4. THE PROSPECTS OF PURE SCIENCE
by Sir John Cockroft
(Extracts from the Presidential Address to the British Association for the Advancement of Science, 1962)
If we look forward to the prospects for pure science, we see that it is an intensely creative phase. Rutherford's burning desire to learn the innermost secrets of the atom is shared by the generation of his grandchildren. The primitive nuclear particle accelerators of Rutherford's later years which produced hydrogen nuclei with energies of a few hundred thousand volts have been succeeded by enormous nuclear accelerators producing particles of 100,000 times greater energy at 10,000 times the cost.
An understanding of these particles, connected as they are with the basic forces of the Universe, presents a tremendous challenge to the human intellect. If we succeed, our understanding of the physical Universe will be greatly enriched, as it has been enriched in the past by Newton's theory of gravitation, Bohr's' theory of the nuclear atom, and by wave and quantum mechanics. The study of elementary particles is likely to continue to be in the forefront of physics for several decades and will continue to attract many of the world's best scientists.
Whilst this work with very high-energy particles goes on, another group of nuclear physicists working with less energetic particles of very precisely defined energies are exploring the detailed structure of the nucleus and its vibrations and oscillations and are also exploring the nuclear processes which lead to the evolution of the elements in the stars. So we now know how this evolution starts - by fusing together hydrogen nuclei in a sequence of processes to form helium - and how, much later in the life of a star, as it gets hotter, helium nuclei fuse together to form heavier elements. This can go on with ever-increasing temperatures until the terrific nuclear explosion of the supernovae occurs. In these explosions, the very heavy elements are born.
Solid state physics attracts as many research workers as nuclear physics, and their achievements, though less glamorous and less publicized, have been great and perhaps of more immediate practical use. They have been helped, like the nuclear physicists, by the feed-back from technology producing ever more powerful and discriminating instruments.
Electron microscopes of high resolution reveal imperfections in crystal planes of metals and especially those known as dislocations. The ease with which dislocations move through metals determines their ductility and we now understand why metals change their properties with increasing age, why they become more brittle at lower temperatures and how impurities affect them.
Another branch of solid state physics, the study of semiconductors, is now in a rapidly developing stage.

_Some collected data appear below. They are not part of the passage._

/-- A workgroup ends with error (R421): the cause, the warp that raised it, the position, and for global faults the kind
and address of the first record. An end that has begun stands. -/
def endWithError (s : State) (u cause wp pc kind : Nat) (addr : Reg) : State :=
  match s.wg u with
  | some g =>
    match g.status with
    | .resident => withdraw (s.setWg u { g with status := .error cause wp pc kind addr }) g
    | _ => s
  | none => s

/-- The tag byte of a register in a saved record is a code that a register may hold (R45). -/
def tagByteOk (b : Nat) : Bool := decide (b < 32) && fmtOk (BitVec.ofNat 5 b)

/-- The place of granule k's lanes in a warp's record (R42). -/
def granuleArea (g : Workgroup) (wp k : Nat) : Nat := warpRecord g wp + 0x800 + k * 0x800

/-- Fill vector granule k of a warp: 8 tags of the tag set that restore wrote, and 8 × 32 lanes from its record (R42, R44, R45);
none when the read faults or a tag byte fails. -/
def granuleOf (s : State) (g : Workgroup) (wp k : Nat) (tags : List Nat) : Option (List VReg) :=
  match imageWords s g (granuleArea g wp k) 256 with
  | (ws, .ok) =>
    let tag := fun m => tags.getD (8 * k + m) 0
    if (List.range 8).all (fun m => tagByteOk (tag m)) then
      some ((List.range 8).map (fun m => ⟨BitVec.ofNat 5 (tag m), (ws.drop (32 * m)).take 32⟩))
    else none
  | _ => none

/-- Fill the absent granules among the given ones; false when a fill fails (R44, R45). -/
def fillGranules (s : State) (g : Workgroup) (wp : Nat) (w : Warp) : List Nat → Warp × Bool
  | [] => (w, true)
  | k :: r =>
    if w.r.absent.contains k then
      match granuleOf s g wp k w.r.tagSet with
      | some vs =>
        let w := ((List.range 8).zip vs).foldl (fun w p => w.vset (8 * k + p.1) p.2) w
        let w := { w with r := { w.r with absent := w.r.absent.filter (fun j => j != k) } }
        fillGranules s g wp w r
      | none => (w, false)
    else fillGranules s g wp w r

/-- Fill the s-granule if it is absent (R44, R444). -/
def fillS (s : State) (g : Workgroup) (wp : Nat) (w : Warp) : Warp × Bool :=
  if w.r.sAbsent then
    match imageWords s g (warpRecord g wp) 64 with
    | (ws, .ok) =>
      let w := ((List.range 64).zip ws).foldl (fun w p => w.sset p.1 p.2) w
      ({ w with r := { w.r with sAbsent := false } }, true)
    | _ => (w, false)
  else (w, true)

/-- The lines that a read of n bytes of an image takes at their merge points (R41, R288). -/
def imageLines (s : State) (g : Workgroup) (va n : Nat) : List Nat :=
  (span (va / 128) (n / 128)).filterMap (fun l => match translateIo s g.slot (l * 128) .load with
    | .ok x => some (lineOf x.pa)
    | _ => none)

/-- The walks of a tile for n bytes of an image, but for those that have to wait (R41, R298, R300). -/
def warmImage (s : State) (g : Workgroup) (va n : Nat) : State :=
  (span (va / 4096) ((va % 4096 + n + 4095) / 4096)).foldl (fun s p =>
    if walkHeld s g.tile g.slot (p * 4096) then s else (translate s g.tile g.slot (p * 4096) .load).1) s

/-- The reads of n bytes of an image by a tile, walks among them (R44, R288, R298). -/
def fetchImage (s : State) (g : Workgroup) (va n : Nat) : State :=
  let s := warmImage s g va n
  readLines s g.tile (imageLines s g va n)

/-- The reads of some parts of an image, each an address and a length. -/
def fetchAreas (s : State) (g : Workgroup) (areas : List (Nat × Nat)) : State :=
  areas.foldl (fun s a => fetchImage s g a.1 a.2) s

/-- The parts of a warp's record that hold those of some granules that are absent. -/
def granuleAreas (g : Workgroup) (wp : Nat) (w : Warp) (ks : List Nat) : List (Nat × Nat) :=
  (ks.filter (fun k => w.r.absent.contains k)).map (fun k => (granuleArea g wp k, 2048))

/-- The part of a warp's record that holds its s-granule, if that is absent. -/
def sArea (g : Workgroup) (wp : Nat) (w : Warp) : List (Nat × Nat) :=
  if w.r.sAbsent then [(warpRecord g wp, 512)] else []

/-- The pages of n bytes of an image that miss, to which the management cores have not answered "none" (R299), and those whose walks
have to wait (R300). -/
def imageMisses (s : State) (g : Workgroup) (w : Warp) (va n : Nat) : List Nat :=
  ((span (va / 128) (n / 128)).filterMap (fun l =>
    if walkHeld s g.tile g.slot (l * 128) then some (l * 128 / 4096)
    else match translateIo s g.slot (l * 128) .load with
      | .miss => some (l * 128 / 4096)
      | _ => none)).filter (fun p => !w.nones.contains p)

/-! ### Messages of faults that the management cores can resolve -/

/-- A fault message for the ring (R435, R501). -/
def sendMessage (s : State) (m : FaultMsg) : State :=
  let d := s.dev
  { s with dev := { d with
      ring := Table.set d.ring d.ringTail { m with tag := d.nextTag }
      ringTail := d.ringTail + 1
      nextTag := (d.nextTag + 1) % 2 ^ 32 } }

/-- The message of a miss of a warp. -/
def warpMessage (s : State) (r : WRef) (g : Workgroup) (src acc page : Nat) : FaultMsg :=
  ⟨page * 4096, s.asidOf g, acc, src, 0, g.handle, g.wgix, r.wp, r.wg, clusterOf g.tile, (s.die (dieOf g.tile)).tick, false⟩

/-- The message without a reply that a miss of a page joins: one of the same context, page and cluster (R300, R434). -/
def sharedMessage (s : State) (m : FaultMsg) : Option Nat :=
  (s.dev.ring.find? (fun x => !x.2.answered && x.2.src < 3 && x.2.asid == m.asid && x.2.va == m.va
    && x.2.cluster == m.cluster)).map (fun x => x.2.tag)

/-- One message for each page, merged with those on their way, with their tags (R434) (DEDUCED, log entry 26). A page whose walk has to
wait sends none: its miss takes a place at the walker, and the access is made again (R300; DEDUCED, log entry 24). -/
def sendPages (s : State) (r : WRef) (g : Workgroup) (src acc : Nat) : List Nat → State × List Nat
  | [] => (s, [])
  | p :: ps =>
    if walkHeld s g.tile g.slot (p * 4096) then
      sendPages (listWalk s (clusterOf g.tile) (s.asidOf g) p acc) r g src acc ps
    else
    let m := warpMessage s r g src acc p
    match sharedMessage s m with
    | some tag =>
      let q := sendPages s r g src acc ps
      (q.1, tag :: q.2)
    | none =>
      let q := sendPages (sendMessage s m) r g src acc ps
      (q.1, s.dev.nextTag :: q.2)

/-! ### Taking an exception and returning from one -/

/-- The handler vectors of a warp by number: 0 fault, 1 trap, 2 cancel, 3 pre-empt (R420, R427). -/
def Warp.vector (w : Warp) (k : Nat) : Reg :=
  match k with
  | 0 => w.sp.hvFault
  | 1 => w.sp.hvTrap
  | 2 => w.sp.hvCancel
  | _ => w.sp.hvPreempt

/-- The divergence stack with entry 0 first (R42). -/
def Warp.stackUp (w : Warp) : List StackEntry := w.c.stack.reverse

/-- The address field of a stack entry: bit 0 is the kind (R166). -/
def StackEntry.field (e : StackEntry) : Nat := e.addr + (if e.path then 1 else 0)

/-- The stores of loop frames 0 to 2 from an offset on (R43), their reserved bytes zero (R8). -/
def frameStores (w : Warp) (o : Nat) : List (Nat × Nat × Nat) :=
  (List.range 3).flatMap (fun i =>
    let f := Table.get w.c.frames ⟨0, 0⟩ i
    [(o + 16 * i, 8, f.start), (o + 16 * i + 8, 8, f.len % 2 ^ 16)])

/-- The stores of stack entries from an offset on (R42), their reserved bytes zero (R8). -/
def stackStores (w : Warp) (o : Nat) : List (Nat × Nat × Nat) :=
  ((List.range w.c.stack.length).zip w.stackUp).flatMap (fun p =>
    [(o + 16 * p.1, 8, p.2.field), (o + 16 * p.1 + 8, 8, p.2.mask.toNat)])

/-- Zeros for the n reserved words of 8 bytes from an offset on (R8). -/
def zeroStores (o n : Nat) : List (Nat × Nat × Nat) := (List.range n).map (fun i => (o + 8 * i, 8, 0))

/-- The stores of the handler frame (R427), its reserved bytes zero (R8). -/
def handlerFrame (w : Warp) (k cause : Nat) (rmask : Mask) (index : Nat) : List (Nat × Nat × Nat) :=
  [(0x000, 8, cause), (0x008, 8, w.c.pos.hdr), (0x010, 1, index), (0x011, 1, 0x80 + k),
   (0x012, 1, w.c.stack.length), (0x013, 1, w.c.depth), (0x014, 4, w.active.toNat), (0x018, 4, rmask.toNat),
   (0x01C, 4, w.c.base.toNat), (0x020, 8, (w.sget 60).toNat), (0x028, 8, (w.sget 61).toNat),
   (0x030, 8, (w.sget 62).toNat), (0x038, 8, (w.sget 63).toNat), (0x040, 4, Table.get w.c.lc 0 0),
   (0x044, 4, Table.get w.c.lc 0 1), (0x048, 4, Table.get w.c.lc 0 2), (0x04C, 4, 0)]
    ++ frameStores w 0x050 ++ zeroStores 0x080 16 ++ stackStores w 0x100

/-- The stores of one fault record (R424, R425). -/
def recordStores (f : FaultRec) : List (Nat × Nat × Nat) :=
  let o := if f.lane = 32 then 0x700 else 0x300 + 32 * f.lane
  [(o, 8, f.addr.toNat), (o + 8, 8, f.pc), (o + 16, 8, f.hdr),
   (o + 24, 8, f.lane + 2 ^ 8 * f.kind + 2 ^ 16 * f.offs + 2 ^ 24 * f.typ + 2 ^ 32 * f.fkind)]

/-- The lanes whose records an entry writes (R427). -/
def recordMask (recs : List FaultRec) : Mask := maskOf (fun l => recs.any (fun f => f.lane == l))

/-- One record per place: the record of a lane that was made last (R425). -/
def lastRecords (recs : List FaultRec) : List FaultRec :=
  recs.foldl (fun acc f => acc.filter (fun g => g.lane != f.lane) ++ [f]) []

/-- The lowest-numbered record, lanes before the uniform one (R432). -/
def firstRecord (recs : List FaultRec) : Option FaultRec :=
  recs.foldl (fun a f => match a with
    | some g => if f.lane < g.lane then some f else some g
    | none => some f) none

/-- The CAUSE word of a frame (R427): code, ARG and bit U. -/
def causeWord (code arg : Nat) (uni : Bool) : Nat := code + 2 ^ 8 * (arg % 256) + (if uni then 2 ^ 16 else 0)

/-- What a warp waits for after handler entry: nothing, but for a sleep, which only a cancel or pre-empt trap ends (R279; DEDUCED, log
entry 17). -/
def Wait.entered (x : Wait) (k : Nat) : Wait :=
  match x with
  | .sleep t => if k < 2 then .sleep t else .none
  | _ => .none

/-- The warp after handler entry (R426): s60 to s63, an empty stack, no loops, the vector as target. -/
def enteredWarp (g : Workgroup) (wp : Nat) (w : Warp) (k cause : Nat) (rmask : Mask) : Warp :=
  let act := w.active
  let w := w.sset 63 (BitVec.ofNat 64 (faultArea g wp))
  let w := w.sset 62 (BitVec.ofNat 64 cause)
  let w := w.sset 61 (act.setWidth 64)
  let w := w.sset 60 (rmask.setWidth 64)
  let c := { w.c with stack := [], depth := 0, handler := some k, wait := w.c.wait.entered k }
  { w with nones := [], c := { c with pos := Pos.atTarget (w.vector k).toNat } }

/-- The page of a warp's fault area where a hardware access of it misses or has to wait for its walk, with the walk that was made; none
to which the management cores have answered "none" (R299, R300, R426, R428). -/
def areaMiss (s : State) (g : Workgroup) (wp : Nat) (w : Warp) (a : Acc) : State × List Nat :=
  let va := faultArea g wp
  let page := fun (s : State) => (s, if w.nones.contains (va / 4096) then [] else [va / 4096])
  if walkHeld s g.tile g.slot va then page s
  else
    match translate s g.tile g.slot va a with
    | (s', .miss) => page s'
    | _ => (s, [])

/-- An entry into a handler waits for pages that it misses: messages are sent, and the warp is parked with the exception kept (R299,
R434; DEDUCED, log entry 17). -/
def parkEntry (s : State) (r : WRef) (g : Workgroup) (w : Warp) (e : Entry) (fills frame : List Nat) : State :=
  let q := sendPages s r g 0 Acc.load.code fills
  let p := sendPages q.1 r g 0 Acc.store.code frame
  p.1.setWarp r { w with c := { w.c with entry := some e, wait := .park (q.2 ++ p.2) } }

Starting as an academic subject in the 1930s, it has led to the development of transistors, to rectifiers of increasing importance in power generation, to detectors of infra-red radiation of great virtuosity, to devices for producing refrigeration, to solar batteries and many other products.
The Earth and environmental sciences are in an equally lively state. Oceanographers believe that more extensive studies of the nutrient content of the deep ocean and methods of increasing the turnover could lead to greatly increased fish protein production, which at present only provides about one per cent of the Earth's food. Studies of the ocean floor show vast reserves of minerals, especially nickel, cobalt and copper.
Recent discoveries in the life sciences have been no less notable and have been greatly helped by the developments in techniques such as high precision X-ray crystallography, the electron microscope, chromatography and radioisotopes. Among the most important developments of the last decade has been the discovery of the general chemical structure of the giant molecules, known for short as DNA, which determine our hereditary characteristics.
Another great biological development started with the work of Hevesy in 1922 when he used radioactive lead as a tracer to study biological processes. The use of nuclear reactors to produce tritium, radiocarbon and a multitude of other tracers has greatly extended the range of these tools and enables the biochemist to unravel the very complex processes of living organisms, to show that the whole of the components of our bodies are in a general state of flux and to show how the break-down of a single step in the complicated chemical chain can lead to disease.
One of the most important problems of the next half century is the control of human fertility and the provision of an increasing supply of human foodstuffs to outstrip the doubling of world population, which seems to be regarded as inevitable in this period. The biochemists seem now to be making progress in fertility control, and the application of well-known technology to increase agricultural production in under-developed countries may be supplemented by turning fishing from a hunting to a farming operation and by new approaches to providing protein for human food.